[OSGeo-Standards] Fwd: OGC TIN of triangles or polygons?

Mateusz Loskot mateusz at loskot.net
Thu Nov 28 04:12:41 PST 2013


Hi,

I've just posted this to postgis-devel, but as it is related to OGC standard,
I thought some folks here would be interested or able to help as well.

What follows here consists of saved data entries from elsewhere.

-- ==== Sys2Proof/Machine/Hbm.lean ====
section
/-! DEFINITION. HBM (chapter 12): words and their codes, requests, strong decodes, hard words, what a lost word costs its
requester (R300 to R302), retry buffers, sweeps, refresh, and the flip mask. -/
namespace Sys2Proof.Machine

/-! ### Words (R310, R314, R317) -/

/-- Ones in the low `n` bits of a number. -/
def onesIn (v : Nat) : Nat → Nat
  | 0 => 0
  | n + 1 => b2n (bitOf v n) + onesIn v n

/-- The bits a word's cells hold. -/
def HbmWord.stored (w : HbmWord) : BitVec 64 := w.word ^^^ w.err.setWidth 64

/-- What the light code finds (R310). -/
inductive Light where
  | clean
  | fix (bit : Nat)
  | bad
  | poisoned
  deriving DecidableEq, Repr

/-- The light code's finding where the manual does not determine it. -/
def lightFree (n : Nat) : Light :=
  match n with | 0 => .clean | 1 => .bad | 2 => .poisoned | k + 3 => .fix (k % 72)

/-- The light code over a word: clean, a single-bit error, a double-bit error, or the poison pattern (R310, R314). -/
def HbmWord.light (w : HbmWord) : Light :=
  let n := onesIn w.err.toNat 72
  if w.poison then (if n = 0 then .poisoned else lightFree (Config.lightCode true w.err))
  else if n = 0 then .clean
  else if n = 1 then .fix (((List.range 72).find? fun i => w.err.getLsbD i).getD 0)
  else if n = 2 then .bad
  else lightFree (Config.lightCode false w.err)

/-- The data after the correction of a bit; check bits lie above bit 63. -/
def HbmWord.fixed (w : HbmWord) (bit : Nat) : BitVec 64 :=
  if bit < 64 then w.stored ^^^ (1 <<< bit : BitVec 64) else w.stored

/-- What a word reads as, where the light code alone delivers it. -/
def HbmWord.reads (w : HbmWord) : Option (BitVec 64) :=
  match w.light with
  | .clean => some w.stored
  | .fix b => some (w.fixed b)
  | .bad | .poisoned => none

/-- A word written with the poison pattern (R314). -/
def HbmWord.poisonOf (d : BitVec 64) : HbmWord := ⟨d, d, 0, true⟩

/-- PC and local page of a word key. -/
def keyPc (key : Nat) : Nat := key / 2 ^ 27
def keyPage (key : Nat) : Nat := key % 2 ^ 27 / 256

/-- The keys of the words of a page. -/
def pageKeys (pc page : Nat) : List Nat := (List.range 256).map fun i => hbmKey pc (256 * page + i)

/-- The key of the word at a device address (R298). -/
def State.memKey (s : State) (addr : Nat) : Nat := let p := hbmPlace s.hbm.map addr; hbmKey p.1 p.2

/-! ### What a lost word costs (R300 to R302) -/

/-- A package of an id goes before tick 0 of its stripe: refused with the memory status (R302). A stripe already travelling
gives up its launched frame with END and VETO. -/
def State.refuseStaged (s : State) (k : Package) (r : PkgRefusal) : State :=
  let a := (match s.stripe? k.stripe with
    | none => s
    | some p =>
      let b := (match p.run with
        | some run => s.when (run.announced && decide (run.first < run.next)) fun s => s.broadcast p run.next { endRun := true, veto := true } []
        | none => s)
      (b.unbind p (Completion.mk' p.owner r.status r.d0 r.d1 r.d2)).xk2Err p.xk2)
  let b := a.dropPackage k.stripe
  { b with refused := b.refused.filter (fun q : PkgRefusal => q.stripe != r.stripe) ++ [r] }
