-- ==== Sys2Proof/Certificates/Slice0/Obligations.lean ====
section
/-! DEFINITION. Statements about the block, for the provers. -/
open Sys2Proof Sys2Proof.Machine

/-- The time base as one number, in units of 2^−32 ns. -/
def Sys2Proof.Machine.TimeUnit.units (t : TimeUnit) : Nat := t.sec * fracSecond + t.ns * 2 ^ 32 + t.frac

/-- The newest event posted is of this type, source and kind (R350). -/
def Sys2Proof.Machine.State.posted (t : State) (type source kind : Nat) : Prop :=
  ∃ e l, t.obs.events = e :: l ∧ e.type = type ∧ e.source = source ∧ e.kind = kind

/-- Bytes lo to hi − 1 of a descriptor are 0. -/
abbrev Sys2Proof.Machine.Zero (b : List Byte) (lo hi : Nat) : Prop := ∀ i, lo ≤ i → i < hi → byteAt b i = 0

/-- The descriptor d with an opcode heads a ring of the latched mode, and the core runs. -/
abbrev Sys2Proof.Machine.Heads (s : State) (ring op : Nat) (d : Fetched) : Prop :=
  s.head? ring = some d ∧ s.clocked = true ∧ byteAt d.desc 0 = op ∧ s.native = (ring != 9) ∧ s.cprOf ring ≤ 4

/-- The command's completion c joins those that its ring's CPR holds. -/
def Sys2Proof.Machine.Finishes (s t : State) (ring : Nat) (c : Completion) : Prop :=
  t.heldCpl (s.cprOf ring) = s.heldCpl (s.cprOf ring) ++ [c]

/-- A command that only completes: its descriptor leaves the ring's head, its completion is held, and nothing else changes. -/
def Sys2Proof.Machine.OnlyFinishes (i : Instr) (s : State) (ring : Nat) (c : Completion) : Prop :=
  Completes i s fun t => Finishes s t ring c ∧ (t.sub ring).fetched = (s.sub ring).fetched.drop 1 ∧
    (∀ r, r ≠ ring → t.sub r = s.sub r) ∧ Keeps [.host, .counters] [ovf 1] s t

/-- What posting an event may change (R326, R328, R350, R352): the EVR's index and count, and the EVR_DROP cause. -/
def Sys2Proof.Machine.eventPieces : List Piece := [.events, .out, .host, .counters]
def Sys2Proof.Machine.eventFields : List Field := [Reg.HIF_EVR_IDX_W, Reg.HIF_EVR_DROPPED_COUNT, causeField 6, ovf 0]

/-- Nothing moves: no stripe in TRANSIT through ABORTING, and no host move of an axis. -/
abbrev Sys2Proof.Machine.Quiet (s : State) : Prop := s.active? = none ∧ s.stage.yMove = none ∧ ∀ n < 4, (s.auxAxis n).move = none

/-- A stripe of a device on its own is in WRITE and has ticked. -/
abbrev Sys2Proof.Machine.Writes (s : State) (p : Stripe) (r : Run) : Prop :=
  s.active? = some p ∧ s.stripe? p.par.id = some p ∧ p.state = .write ∧ p.run = some r ∧ r.ticked = true ∧ p.bv.role = 0

/-- The stripe aborts with a cause, which takes effect at the next tick (R186, R266). -/
def Sys2Proof.Machine.Aborts (t : State) (id : Nat) (st : Status) : Prop :=
  ∃ q, t.stripe? id = some q ∧ q.state = .aborting ∧ q.cause = some st ∧ q.abortDue = true ∧ q.abortAt = none


/-! ### Time (R354 to R370) -/

/-- A step of the counter by `ns`, from `s` to `t`: applied unless a stripe runs, else held, replacing a held one (R360, R361). -/
def Sys2Proof.Machine.Stepped (ns : Int) (s t : State) : Prop :=
  if s.stepBlocked then
    t.time = { s.time with heldStep := some ns } ∧ t.reg Reg.TIM_STATUS_STEP_PENDING = 1 ∧
      t.reg Reg.TIM_STATUS_VALID = s.reg Reg.TIM_STATUS_VALID
  else
    ((t.time.units : Nat) : Int) = ((s.time.units : Int) + ns * 2 ^ 32) % ((2 ^ 48 * fracSecond : Nat) : Int) ∧
      t.time.heldStep = none ∧ t.reg Reg.TIM_STATUS_VALID = 1 ∧ t.reg Reg.TIM_STATUS_STEP_PENDING = 0 ∧ t.time.slew = s.time.slew

/-- R361: a write to TIM_STEP_NS holds its amount; a write to TIM_STEP_SEC requests the step that TIM_STEP_NS and it make,
whatever GUARD says, and an applied one sets VALID. TIM_ACCEPT (R363) steps by the offset measured last, drops the slew, and
clears GUARD_TRIP. HELD_STEP_APPLY applies a held step once no stripe runs, and waits meanwhile (R360). A command whose
condition does not hold changes nothing: the model's choice, log 5. -/
def Obligations.StepsOfTheCounter : Prop :=
  (∀ (s : State) (v : Word), s.linkUp = true → s.native = true → Completes (.registerWrite 0x301C v) s fun t =>
    t.time = { s.access.time with stepNs := v } ∧ Keeps [.time] [] s.access t) ∧
  (∀ (s : State) (v : Word), s.linkUp = true → s.native = true →
    Completes (.timStepRequest v) s fun t =>
      Stepped (s.time.stepNs.toInt + v.toInt * 1000000000) s.access t ∧
      Keeps [.time, .counters] [Reg.TIM_STATUS_VALID, Reg.TIM_STATUS_STEP_PENDING, ovf 3] s.access t) ∧
  (∀ (s : State) (v : Word), s.linkUp = true → s.native = true → v.getLsbD 4 = true →
    Completes (.timAccept v) s fun t =>
      Stepped (-(s.access.sreg Reg.TIM_OFFSET_NS)) { s.access with time := { s.access.time with slew := 0, first := false } } t ∧
      t.reg Reg.TIM_STATUS_GUARD_TRIP = 0 ∧ t.reg Reg.TIM_CTL_SRC = v.toNat % 4 ∧
      Keeps [.time, .counters] [Reg.TIM_CTL_SRC, Reg.TIM_CTL_HOLD, Reg.TIM_CTL_GUARD, Reg.TIM_STATUS_GUARD_TRIP,
        Reg.TIM_STATUS_VALID, Reg.TIM_STATUS_STEP_PENDING, ovf 3] s.access t) ∧
  (∀ (s : State) (ns : Int), s.time.heldStep = some ns → s.stepBlocked = false →
    Completes .heldStepApply s fun t =>
      Stepped ns s t ∧ Keeps [.time, .counters] [Reg.TIM_STATUS_VALID, Reg.TIM_STATUS_STEP_PENDING, ovf 3] s t) ∧
  ∀ s : State, s.stepBlocked = true ∨ s.time.heldStep = none → Ignored .heldStepApply s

My message is attached below and here the thread is archived:
http://lists.osgeo.org/pipermail/postgis-devel/2013-November/023967.html

Mateusz

---------- Forwarded message ----------
From: Mateusz Loskot <mateusz at loskot.net>
Date: 28 November 2013 11:55
Subject: OGC TIN of triangles or polygons?
To: postgis-devel at lists.osgeo.org


Hi,

I'd like to ask to help me understand specification of TIN
from the OGC SFS 1.2.1 (OGC 06-103r4).
Specifically, specification of WKT and WKB format for TIN.

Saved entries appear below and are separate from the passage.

-- ==== Sys2Proof/Laws/Lanes.lean ====
section
/-! SUPPORT. Transmitters: a read after a change gives the change, every other transmitter is left alone, and all that sending
symbols can do. -/
namespace Sys2Proof.Machine

@[simp] theorem State.line_onLine_same (s : State) (key : Nat) (f : Line → Line) : (s.onLine key f).line key = f (s.line key) := by
  simp [State.onLine, State.line]

theorem State.line_onLine_ne (s : State) (key j : Nat) (f : Line → Line) (h : j ≠ key) : (s.onLine key f).line j = s.line j := by
  simp [State.onLine, State.line, SMap.get_set_ne _ _ _ _ _ _ h]

@[simp] theorem State.reg_onLine (s : State) (key : Nat) (f : Line → Line) (g : Field) : (s.onLine key f).reg g = s.reg g := rfl
@[simp] theorem State.group_onLine (s : State) (key : Nat) (f : Line → Line) (g : Nat) : (s.onLine key f).group g = s.group g := rfl
@[simp] theorem State.out_onLine (s : State) (key : Nat) (f : Line → Line) : (s.onLine key f).out = s.out := rfl

theorem State.onLine_keeps (s : State) (key : Nat) (f : Line → Line) : Keeps [.link] [] s (s.onLine key f) :=
  ⟨fun p hp => by cases p <;> simp_all [Piece.same, State.onLine], fun _ _ => rfl⟩

/-- What leaves when a lane sends is told the disparity at which it begins. -/
@[simp] theorem State.out_sendOn (s : State) (key : Nat) (what : Bool → Out) (l : List Symbol) :
    (s.sendOn key what l).out = what (s.disparity key) :: s.out := rfl

/-- The lane goes on at the disparity after its last symbol. -/
theorem State.line_sendOn_same (s : State) (key : Nat) (what : Bool → Out) (l : List Symbol) :
    (s.sendOn key what l).line key =
      { s.line key with sent := (s.line key).sent + 1, rd := (codeAll (s.disparity key) l).2 } :=
  s.line_onLine_same key fun l' => { l' with sent := l'.sent + 1, rd := (codeAll (s.disparity key) l).2 }

theorem State.line_sendOn_ne (s : State) (key j : Nat) (what : Bool → Out) (l : List Symbol) (h : j ≠ key) :
    (s.sendOn key what l).line j = s.line j := s.line_onLine_ne key j (fun l' => { l' with sent := l'.sent + 1, rd := (codeAll (s.disparity key) l).2 }) h

/-- Sending changes the transmitters and what leaves, nothing else. -/
theorem State.sendOn_keeps (s : State) (key : Nat) (what : Bool → Out) (l : List Symbol) :
    Keeps [.link, .out] [] s (s.sendOn key what l) :=
  (s.onLine_keeps key _).trans ((s.onLine key _).emit_keeps _)

theorem codeAll_append (rd : Bool) (a b : List Symbol) : codeAll rd (a ++ b) =
    ((codeAll rd a).1 ++ (codeAll (codeAll rd a).2 b).1, (codeAll (codeAll rd a).2 b).2) := by
  induction a generalizing rd with
  | nil => rfl
  | cons x a ih => simp [codeAll, ih]

end Sys2Proof.Machine
end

Diagrams and text in the design part of the document specifies
that TIN geometry is composed of one or more triangles
and a triangle is a subtype of polygon.

So, we've got three non-abstract types involved: TIN [1], triangle [2], polygon.

[1]
"""
A TIN (triangulated irregular network) is a PolyhedralSurface
consisting only of Triangle patches.
"""

[2]
"""
A Triangle is a polygon with 3 distinct, non-collinear vertices
"""

However reasonable it sounds, specification of WKT and WKB formats
that follow, seems to be inconsistent with the design part.

For WKT, triangle is not used anywhere:

<tin tagged text> tin <polyhedralsurface text>

<polyhedralsurface text> ::= <empty set> | <left paren>
                                          <polygon text>
                                          {<comma> <polygon text>}*
                                          <right paren>

For WKB, WKBTriangle object is not used anywhere:

WKBTIN {
byte byteOrder;
static uint32 wkbType = 16;
uint32 numPolygons;
WKBPolygon polygons[numPolygons]
}

So, specification of both formats presents TIN composed of polygon objects.

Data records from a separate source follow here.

-- ==== Sys2Proof/Tests/Slice0.lean ====
section
/-! SUPPORT. Tests: a witness for the hypotheses of each statement, clause by clause, the checks of WellFormed, and single commands. -/
namespace Sys2Proof.Tests
set_option Elab.async false
open Sys2Proof.Machine

/-- Bring-up done, native mode. -/
def up : State := { State.reset with power := { State.reset.power with starting := false, cold := false } }.setRegs [(Reg.GLB_STATUS_INSTAR, 4), (Reg.FLT_OP_ACK_WAIT, 0)]
/-- The same with some register fields set. -/
def on (l : List (Field × Nat)) : State := up.setRegs l
/-- XK2 mode. -/
def xk : State := { up with mode := .xk2 }
/-- Another power state. -/
def pow (p : Power) (s : State) : State := { s with power := { s.power with state := p } }
/-- A command waits: bytes set in a zeroed descriptor (offset, width, value), at the head of its ring. -/
def desc (n : Nat) (l : List (Nat × Nat × Nat)) : List Byte :=
  l.foldl (fun b e => b.take e.1 ++ leBytes e.2.1 e.2.2 ++ b.drop (e.1 + e.2.1)) (List.replicate n 0)
def fet (n : Nat) (l : List (Nat × Nat × Nat)) (buf : HostRead := .ok []) : Fetched := ⟨3, desc n l, buf⟩
def cmd (s : State) (ring : Nat) (d : Fetched) : State := s.onSub ring fun r => { r with fetched := [d] }
/-- Stripe 5: 64 rows, one pass. -/
def par : Params := ⟨5, 64, 16, 1, 1, 8, .none, .none, none, 0xFFFFFFFF, 0xFFFFFFFF, 1000, 0, 0, 0, 0, 0⟩
/-- Stripe 5 as bound, and on its way. -/
def str : Stripe := up.newStripe par ⟨8, 1, 0⟩ false
def run0 : Run := str.passRun 0
def tick : Run := { run0 with ticked := true, announced := true, next := 3, fixed := [(3, 3000000), (2, 2000000), (1, 1000000)] }
def wr : Stripe := { str with state := .write, run := some tick, checked := true }
def has (s : State) (p : Stripe) : State := { s with stripes := [p] }
def writing : State := has up wr
def aux1 : AuxMove := ⟨none, 10, 10, false, true, 100, true, false, .ok, [], 160, 0⟩
/-- Descriptors of the CTR and of the XK2 ring, with some fields set. -/
def d8 (op : Nat) (l : List (Nat × Nat × Nat)) : Fetched := fet 64 ((0, 1, op) :: l)
def d9 (op : Nat) (l : List (Nat × Nat × Nat)) : Fetched := fet 32 ((0, 1, op) :: l)
/-- They head their rings. -/
def c8 (op : Nat) (l : List (Nat × Nat × Nat)) (s : State := up) : State := cmd s 8 (d8 op l)
def c9 (op : Nat) (l : List (Nat × Nat × Nat)) (s : State := xk) : State := cmd s 9 (d9 op l)
/-- Every group READY towards a far end that carries everything; the data lanes of group 2 idle. -/
def linked (s : State) : State :=
  { s with link := { s.link with groups := s.link.groups.map fun (g : Group) => { g with far := some ⟨4, 63, 0⟩ } } }.setRegs
    ((List.range 16).map (fun g => (Reg.MPH_GRP_STATUS_STATE g, grpReady)) ++
      (List.range 8).map fun i => (Reg.MPH_LSTATE_STATE 2 i, laneL0))
/-- Ready to bind. -/
def ready (s : State) : State :=
  { (linked s).setRegs [(Reg.BEM_STATUS_BT_VALID, 1), (Reg.BEM_STATUS_DM_VALID, 1), (Reg.STG_CTL_SP_EN, 1), (Reg.LPR_CTL_EN, 1),
      (Reg.FRM_DWELL_DELAY, 32), (Reg.FRM_DWELL_LEN, 100), (Reg.STG_TSYNC_LEAD, 2000), (Reg.MEM_STATUS_TRAINED, 1),
      (Reg.MEM_STATUS_LIVE0, 32), (Reg.MEM_STATUS_LIVE1, 32)] with
    looper := { s.looper with banks := vmod s.looper.banks 0 fun _ => some (bankOf []) } }
/-- A settled package of stripe 5, without figures. -/
def pk : Package := ⟨5, { Flx.empty with phase := .done, np := 16, len := 64, stripe := 5 }, [], true, [], [], 0, [], .replicate 5 0, 0⟩
def staged (s : State) : State := { s with packages := [pk] }

namespace Time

Triangle, by design, is a polygon of course.
But, correct me if I'm wrong, the WKT/WKB has no capacity to represent
type/subtype relation, has it?

Or, does OGC SFS suddenly expect implementations to interpret WKT and WKB
geometries according to the Liskov Substitution Principle?
It is, while parsing TIN, if I see code of WKBGeometryType::wkbTriangle, take
it as valid WKBGeometryType::wkbPolygon, by is-a relation between the two.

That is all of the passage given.